* WORK TO BE COMPLETED:
In the entries below, spot each line with the word "Outcome" and copy it.

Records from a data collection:
BEGIN
-- ==== Sys2Proof/Decode.lean ====
section
/-! DEFINITION. The decoder of 30_encoding.md R81, total on every word, and the encoder beside it. -/

namespace Sys2Proof

/-- Why a word decodes to ILLEGAL (R81, R83), and why bytes are no command word at all (R84). The
machine treats every such word alike: ILLEGAL_CMD (40_command.md R105). -/
inductive Illegal where
  /-- a 1 in bits 31:5 -/
  | reservedBits
  /-- RND = 1 with OP other than 4 -/
  | roundingBit
  /-- OP = 0 or OP = 7..15 -/
  | undefinedOp
  /-- not exactly the four bytes of one 32-bit CMD write (R84) -/
  | notAWord
  deriving DecidableEq, Repr

/-- The fields of a word (R80). -/
def cmdFields (w : Word) : CmdWord :=
  { op := w.extractLsb' 0 4, rnd := w.getLsbD 4, rsv := w.extractLsb' 5 27 }

/-- The word that holds the given fields (R80). -/
def cmdPack (c : CmdWord) : Word := c.rsv ++ (BitVec.ofBool c.rnd ++ c.op)

/-- `Decode` of R81, on the fields, its tests in the order the rule gives them. -/
def decodeFields (c : CmdWord) : Except Illegal Instr :=
  if c.reservedClear = false then .error .reservedBits
  else if c.roundingAllowed = false then .error .roundingBit
  else
    match c.op.toNat with
    | 1 => .ok .rleEnc
    | 2 => .ok .rleDec
    | 3 => .ok .dct
    | 4 => if c.rnd then .ok .idctT else .ok .idct
    | 5 => .ok .quant
    | 6 => .ok .psnr
    | _ => .error .undefinedOp

/-- `Decode(w)` of R81. -/
def decode (w : Word) : Except Illegal Instr := decodeFields (cmdFields w)

/-- The fields of each command's word: the OP and RND columns of R81. -/
def instrFields : Instr → CmdWord
  | .rleEnc => { op := 1, rnd := false, rsv := 0 }
  | .rleDec => { op := 2, rnd := false, rsv := 0 }
  | .dct => { op := 3, rnd := false, rsv := 0 }
  | .idct => { op := 4, rnd := false, rsv := 0 }
  | .idctT => { op := 4, rnd := true, rsv := 0 }
  | .quant => { op := 5, rnd := false, rsv := 0 }
  | .psnr => { op := 6, rnd := false, rsv := 0 }

/-- The command word of each command (R81). -/
def encode (i : Instr) : Word := cmdPack (instrFields i)

/-- The four bytes of a word, least significant first (20_memory.md R62). -/
def wordBytes (w : Word) : List Byte :=
  [w.extractLsb' 0 8, w.extractLsb' 8 8, w.extractLsb' 16 8, w.extractLsb' 24 8]

/-- The decoder on the bytes of a CMD write: a command is always exactly 32 bits (R84), laid out
little-endian (R62). [log 17] -/
def decodeBytes : List Byte → Except Illegal Instr
  | [b0, b1, b2, b3] => decode (b3 ++ (b2 ++ (b1 ++ b0)))
  | _ => .error .notAWord

/-- The first `n` bytes of a number, least significant first. -/
def numberBytes : Nat → Nat → List Byte
  | 0, _ => []
  | n + 1, v => BitVec.ofNat 8 v :: numberBytes n (v / 256)

/-- The instruction the decoder reads from an instruction whose bits are `w`, the lowest `nbits`
of them given and every higher bit 0. The command word is 4 bytes; bits given above bit 31 make
more bytes, which are no command word (R84). -/
def decodeTableWord (nbits w : Nat) : Option Instr :=
  let v := w % 2 ^ nbits
  let n := if v < 2 ^ 32 then 4 else (Nat.log2 v) / 8 + 1
  match decodeBytes (numberBytes n v) with
  | .ok i => some i
  | .error _ => none

end Sys2Proof
end

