-- ==== Sys2Proof/Machine/Psnr.lean ====
section
/-! DEFINITION. PSNR, the metric reduction unit (41_psnr.md). -/

namespace Sys2Proof.Machine

/-- `(a - b)^2`, an exact integer (R130). -/
def squaredDiff (a b : Byte) : Nat := ((a.toNat : Int) - b.toNat).natAbs ^ 2

/-- `S`, the exact sum of the squared differences (R130). -/
def sumSquares : List Byte → List Byte → Nat
  | a :: as, b :: bs => squaredDiff a b + sumSquares as bs
  | _, _ => 0

/-- The result for a sum `S` over `n` samples (R130, R134). -/
def psnrOfSum (log10 : F64 → F64) (S n : Nat) : F64 :=
  if n = 0 ∨ S = 0 then fHundred
  else fmul fTen (log10 (fdiv f65025 (fdiv (f64OfNat S) (f64OfNat n))))

/-- `Psnr(A, B)` of R130. -/
def psnr (log10 : F64 → F64) (A B : List Byte) : F64 :=
  psnrOfSum log10 (sumSquares A B) A.length

/-- PSNR (R130): both sources are L.len bytes; MEM is not written. -/
def execPsnr (s : State) : Host.Outcome State Fault Refusal :=
  match memoryError (psnrOperands s.latch) s.latch s.mem.size with
  | some e => .next (raise e s)
  | none =>
    .next (commitPsnr (psnr Config.log10Fn
      (s.mem.readBytes s.latch.src.toNat s.latch.len.toNat)
      (s.mem.readBytes s.latch.src2.toNat s.latch.len.toNat)) s)

end Sys2Proof.Machine
end

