-- ==== Sys2Proof/Machine/Dispatch.lean ====
section
/-! DEFINITION. The completion step of each command (40_command.md R104), one arm per constructor. -/

namespace Sys2Proof.Machine

def exec (i : Instr) (s : State) : Host.Outcome State Fault Refusal :=
  match i with
  | .rleEnc => Sys2Proof.Machine.execRleEnc s
  | .rleDec => Sys2Proof.Machine.execRleDec s
  | .dct => Sys2Proof.Machine.execDct s
  | .idct => Sys2Proof.Machine.execIdct s
  | .idctT => Sys2Proof.Machine.execIdctT s
  | .quant => Sys2Proof.Machine.execQuant s
  | .psnr => Sys2Proof.Machine.execPsnr s

end Sys2Proof.Machine
end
END
* RESPONSE:
def execPsnr (s : State) : Host.Outcome State Fault Refusal :=
def exec (i : Instr) (s : State) : Host.Outcome State Fault Refusal :=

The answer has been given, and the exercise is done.